Top of Data for review

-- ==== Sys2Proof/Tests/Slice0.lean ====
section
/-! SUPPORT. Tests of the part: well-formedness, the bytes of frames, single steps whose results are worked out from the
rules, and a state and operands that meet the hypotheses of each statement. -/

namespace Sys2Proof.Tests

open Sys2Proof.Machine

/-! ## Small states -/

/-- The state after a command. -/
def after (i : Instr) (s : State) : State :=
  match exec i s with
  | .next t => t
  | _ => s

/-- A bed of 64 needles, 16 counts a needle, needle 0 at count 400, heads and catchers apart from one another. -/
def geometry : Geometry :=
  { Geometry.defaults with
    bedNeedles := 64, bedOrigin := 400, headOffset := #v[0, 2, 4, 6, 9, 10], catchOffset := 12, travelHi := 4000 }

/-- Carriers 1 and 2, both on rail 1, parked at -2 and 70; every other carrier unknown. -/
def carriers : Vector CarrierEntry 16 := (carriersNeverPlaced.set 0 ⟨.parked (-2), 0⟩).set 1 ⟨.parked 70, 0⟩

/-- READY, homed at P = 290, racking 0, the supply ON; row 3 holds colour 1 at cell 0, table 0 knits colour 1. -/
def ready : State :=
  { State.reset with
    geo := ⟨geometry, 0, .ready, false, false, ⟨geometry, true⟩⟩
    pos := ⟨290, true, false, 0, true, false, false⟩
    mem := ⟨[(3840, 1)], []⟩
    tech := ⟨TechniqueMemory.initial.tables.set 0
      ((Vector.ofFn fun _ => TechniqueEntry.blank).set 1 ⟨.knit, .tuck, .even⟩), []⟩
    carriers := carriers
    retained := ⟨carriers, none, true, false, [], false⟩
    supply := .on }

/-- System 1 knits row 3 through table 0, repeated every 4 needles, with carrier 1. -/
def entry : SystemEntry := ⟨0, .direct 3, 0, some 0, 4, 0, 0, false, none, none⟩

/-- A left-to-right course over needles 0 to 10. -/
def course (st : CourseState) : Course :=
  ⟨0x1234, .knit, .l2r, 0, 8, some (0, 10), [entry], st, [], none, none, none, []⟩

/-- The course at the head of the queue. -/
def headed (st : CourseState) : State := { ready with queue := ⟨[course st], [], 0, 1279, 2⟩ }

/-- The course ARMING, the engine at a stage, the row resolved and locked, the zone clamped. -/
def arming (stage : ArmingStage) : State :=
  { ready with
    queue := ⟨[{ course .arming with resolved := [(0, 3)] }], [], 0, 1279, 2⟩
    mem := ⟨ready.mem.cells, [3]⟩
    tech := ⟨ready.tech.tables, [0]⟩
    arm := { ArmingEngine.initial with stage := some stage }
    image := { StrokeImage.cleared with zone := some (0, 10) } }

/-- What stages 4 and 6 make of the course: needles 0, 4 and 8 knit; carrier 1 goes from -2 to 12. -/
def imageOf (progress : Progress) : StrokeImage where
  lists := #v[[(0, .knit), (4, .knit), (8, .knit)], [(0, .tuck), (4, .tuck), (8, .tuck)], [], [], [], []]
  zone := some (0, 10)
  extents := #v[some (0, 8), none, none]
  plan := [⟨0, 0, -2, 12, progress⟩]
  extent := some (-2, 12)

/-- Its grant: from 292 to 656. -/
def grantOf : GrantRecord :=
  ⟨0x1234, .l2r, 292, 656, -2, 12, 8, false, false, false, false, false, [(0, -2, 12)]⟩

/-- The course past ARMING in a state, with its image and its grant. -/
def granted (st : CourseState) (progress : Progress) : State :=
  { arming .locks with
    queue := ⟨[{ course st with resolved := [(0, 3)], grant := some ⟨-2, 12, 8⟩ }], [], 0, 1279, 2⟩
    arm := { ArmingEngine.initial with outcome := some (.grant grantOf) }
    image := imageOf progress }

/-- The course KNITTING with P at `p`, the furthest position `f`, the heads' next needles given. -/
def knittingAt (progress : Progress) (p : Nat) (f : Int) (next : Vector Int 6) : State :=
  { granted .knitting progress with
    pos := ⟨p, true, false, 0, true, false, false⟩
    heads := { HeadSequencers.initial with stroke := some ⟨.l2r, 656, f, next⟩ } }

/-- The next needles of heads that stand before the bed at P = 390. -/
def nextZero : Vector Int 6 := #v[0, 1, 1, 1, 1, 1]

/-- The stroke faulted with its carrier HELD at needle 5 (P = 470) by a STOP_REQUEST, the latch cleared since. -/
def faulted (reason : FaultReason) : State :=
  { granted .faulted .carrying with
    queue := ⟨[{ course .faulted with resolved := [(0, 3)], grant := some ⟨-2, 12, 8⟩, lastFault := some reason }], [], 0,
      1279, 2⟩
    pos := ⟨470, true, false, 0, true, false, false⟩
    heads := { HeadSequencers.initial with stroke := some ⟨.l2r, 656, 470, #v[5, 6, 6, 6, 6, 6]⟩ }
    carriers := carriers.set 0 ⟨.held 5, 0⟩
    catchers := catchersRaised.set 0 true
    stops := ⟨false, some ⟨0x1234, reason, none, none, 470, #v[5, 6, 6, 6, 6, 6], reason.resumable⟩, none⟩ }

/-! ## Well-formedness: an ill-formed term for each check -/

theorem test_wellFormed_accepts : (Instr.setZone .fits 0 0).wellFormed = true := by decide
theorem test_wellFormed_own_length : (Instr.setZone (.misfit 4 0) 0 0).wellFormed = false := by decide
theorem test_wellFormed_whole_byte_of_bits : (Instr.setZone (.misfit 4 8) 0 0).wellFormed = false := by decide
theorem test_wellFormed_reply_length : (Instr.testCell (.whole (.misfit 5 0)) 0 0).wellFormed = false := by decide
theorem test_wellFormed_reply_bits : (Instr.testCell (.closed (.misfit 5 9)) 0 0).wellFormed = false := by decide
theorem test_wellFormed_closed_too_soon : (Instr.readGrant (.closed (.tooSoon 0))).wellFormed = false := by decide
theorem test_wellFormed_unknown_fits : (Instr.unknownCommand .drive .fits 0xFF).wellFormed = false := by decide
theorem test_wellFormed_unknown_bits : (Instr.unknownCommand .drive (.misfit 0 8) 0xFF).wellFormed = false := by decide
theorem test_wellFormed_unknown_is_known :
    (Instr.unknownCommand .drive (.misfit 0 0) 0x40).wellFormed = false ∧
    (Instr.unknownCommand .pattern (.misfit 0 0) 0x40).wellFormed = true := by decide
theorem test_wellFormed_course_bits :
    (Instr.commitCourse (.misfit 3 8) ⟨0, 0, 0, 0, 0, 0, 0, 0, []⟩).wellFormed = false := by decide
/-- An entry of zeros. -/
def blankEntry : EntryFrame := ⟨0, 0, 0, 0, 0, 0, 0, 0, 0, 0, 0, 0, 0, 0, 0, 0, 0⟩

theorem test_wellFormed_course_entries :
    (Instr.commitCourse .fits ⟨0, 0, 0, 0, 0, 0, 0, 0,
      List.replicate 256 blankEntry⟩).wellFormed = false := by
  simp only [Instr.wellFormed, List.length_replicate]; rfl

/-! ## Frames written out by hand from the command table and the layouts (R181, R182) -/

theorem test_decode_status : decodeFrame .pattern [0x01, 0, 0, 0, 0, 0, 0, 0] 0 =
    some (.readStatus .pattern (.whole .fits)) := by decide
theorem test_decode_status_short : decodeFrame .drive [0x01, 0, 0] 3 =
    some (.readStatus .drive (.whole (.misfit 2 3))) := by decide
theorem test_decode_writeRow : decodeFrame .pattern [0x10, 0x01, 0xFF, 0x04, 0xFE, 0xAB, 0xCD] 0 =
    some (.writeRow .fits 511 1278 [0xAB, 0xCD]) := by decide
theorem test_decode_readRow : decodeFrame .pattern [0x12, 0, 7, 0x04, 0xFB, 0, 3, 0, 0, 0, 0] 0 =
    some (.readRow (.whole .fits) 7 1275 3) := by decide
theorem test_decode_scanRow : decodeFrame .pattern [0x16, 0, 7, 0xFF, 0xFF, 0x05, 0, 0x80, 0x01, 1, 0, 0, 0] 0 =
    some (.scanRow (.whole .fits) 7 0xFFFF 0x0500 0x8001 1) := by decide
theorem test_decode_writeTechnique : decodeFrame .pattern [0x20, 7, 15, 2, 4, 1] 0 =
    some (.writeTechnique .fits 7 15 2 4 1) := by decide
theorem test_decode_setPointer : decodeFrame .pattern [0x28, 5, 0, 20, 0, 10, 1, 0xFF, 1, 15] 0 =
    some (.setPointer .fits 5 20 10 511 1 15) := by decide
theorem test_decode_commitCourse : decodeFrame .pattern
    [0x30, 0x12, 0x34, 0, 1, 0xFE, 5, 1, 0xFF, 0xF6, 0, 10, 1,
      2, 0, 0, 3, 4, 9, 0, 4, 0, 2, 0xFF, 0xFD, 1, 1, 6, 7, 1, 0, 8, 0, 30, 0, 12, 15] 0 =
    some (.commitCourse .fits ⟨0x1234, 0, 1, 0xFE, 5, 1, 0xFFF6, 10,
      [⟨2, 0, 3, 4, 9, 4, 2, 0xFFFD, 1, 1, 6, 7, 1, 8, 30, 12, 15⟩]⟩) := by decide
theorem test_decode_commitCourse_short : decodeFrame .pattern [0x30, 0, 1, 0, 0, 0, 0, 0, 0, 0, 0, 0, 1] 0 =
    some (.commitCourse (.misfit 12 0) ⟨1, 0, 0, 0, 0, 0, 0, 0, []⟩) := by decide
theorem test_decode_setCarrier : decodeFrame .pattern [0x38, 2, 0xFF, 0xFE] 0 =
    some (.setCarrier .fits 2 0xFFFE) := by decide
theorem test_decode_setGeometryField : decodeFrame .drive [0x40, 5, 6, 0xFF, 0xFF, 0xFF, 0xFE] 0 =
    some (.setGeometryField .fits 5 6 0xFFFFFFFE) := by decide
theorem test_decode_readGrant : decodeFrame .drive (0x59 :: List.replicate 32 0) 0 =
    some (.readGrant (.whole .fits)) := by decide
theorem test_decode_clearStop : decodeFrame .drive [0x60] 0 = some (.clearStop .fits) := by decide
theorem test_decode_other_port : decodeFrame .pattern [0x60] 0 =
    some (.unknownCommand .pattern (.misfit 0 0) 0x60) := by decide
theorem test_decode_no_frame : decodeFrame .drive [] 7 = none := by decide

Bottom of Data for review

Task instructions = Each line from the one containing "some (.readStatus .pattern" through the end of the entries, both included, is to be returned exactly, with no other lines.

Solved exercise =
    some (.readStatus .pattern (.whole .fits)) := by decide
theorem test_decode_status_short : decodeFrame .drive [0x01, 0, 0] 3 =
    some (.readStatus .drive (.whole (.misfit 2 3))) := by decide
theorem test_decode_writeRow : decodeFrame .pattern [0x10, 0x01, 0xFF, 0x04, 0xFE, 0xAB, 0xCD] 0 =
    some (.writeRow .fits 511 1278 [0xAB, 0xCD]) := by decide
theorem test_decode_readRow : decodeFrame .pattern [0x12, 0, 7, 0x04, 0xFB, 0, 3, 0, 0, 0, 0] 0 =
    some (.readRow (.whole .fits) 7 1275 3) := by decide
theorem test_decode_scanRow : decodeFrame .pattern [0x16, 0, 7, 0xFF, 0xFF, 0x05, 0, 0x80, 0x01, 1, 0, 0, 0] 0 =
    some (.scanRow (.whole .fits) 7 0xFFFF 0x0500 0x8001 1) := by decide
theorem test_decode_writeTechnique : decodeFrame .pattern [0x20, 7, 15, 2, 4, 1] 0 =
    some (.writeTechnique .fits 7 15 2 4 1) := by decide
theorem test_decode_setPointer : decodeFrame .pattern [0x28, 5, 0, 20, 0, 10, 1, 0xFF, 1, 15] 0 =
    some (.setPointer .fits 5 20 10 511 1 15) := by decide
theorem test_decode_commitCourse : decodeFrame .pattern
    [0x30, 0x12, 0x34, 0, 1, 0xFE, 5, 1, 0xFF, 0xF6, 0, 10, 1,
      2, 0, 0, 3, 4, 9, 0, 4, 0, 2, 0xFF, 0xFD, 1, 1, 6, 7, 1, 0, 8, 0, 30, 0, 12, 15] 0 =
    some (.commitCourse .fits ⟨0x1234, 0, 1, 0xFE, 5, 1, 0xFFF6, 10,
      [⟨2, 0, 3, 4, 9, 4, 2, 0xFFFD, 1, 1, 6, 7, 1, 8, 30, 12, 15⟩]⟩) := by decide
theorem test_decode_commitCourse_short : decodeFrame .pattern [0x30, 0, 1, 0, 0, 0, 0, 0, 0, 0, 0, 0, 1] 0 =
    some (.commitCourse (.misfit 12 0) ⟨1, 0, 0, 0, 0, 0, 0, 0, []⟩) := by decide
theorem test_decode_setCarrier : decodeFrame .pattern [0x38, 2, 0xFF, 0xFE] 0 =
    some (.setCarrier .fits 2 0xFFFE) := by decide
theorem test_decode_setGeometryField : decodeFrame .drive [0x40, 5, 6, 0xFF, 0xFF, 0xFF, 0xFE] 0 =
    some (.setGeometryField .fits 5 6 0xFFFFFFFE) := by decide
theorem test_decode_readGrant : decodeFrame .drive (0x59 :: List.replicate 32 0) 0 =
    some (.readGrant (.whole .fits)) := by decide
theorem test_decode_clearStop : decodeFrame .drive [0x60] 0 = some (.clearStop .fits) := by decide
theorem test_decode_other_port : decodeFrame .pattern [0x60] 0 =
    some (.unknownCommand .pattern (.misfit 0 0) 0x60) := by decide
theorem test_decode_no_frame : decodeFrame .drive [] 7 = none := by decide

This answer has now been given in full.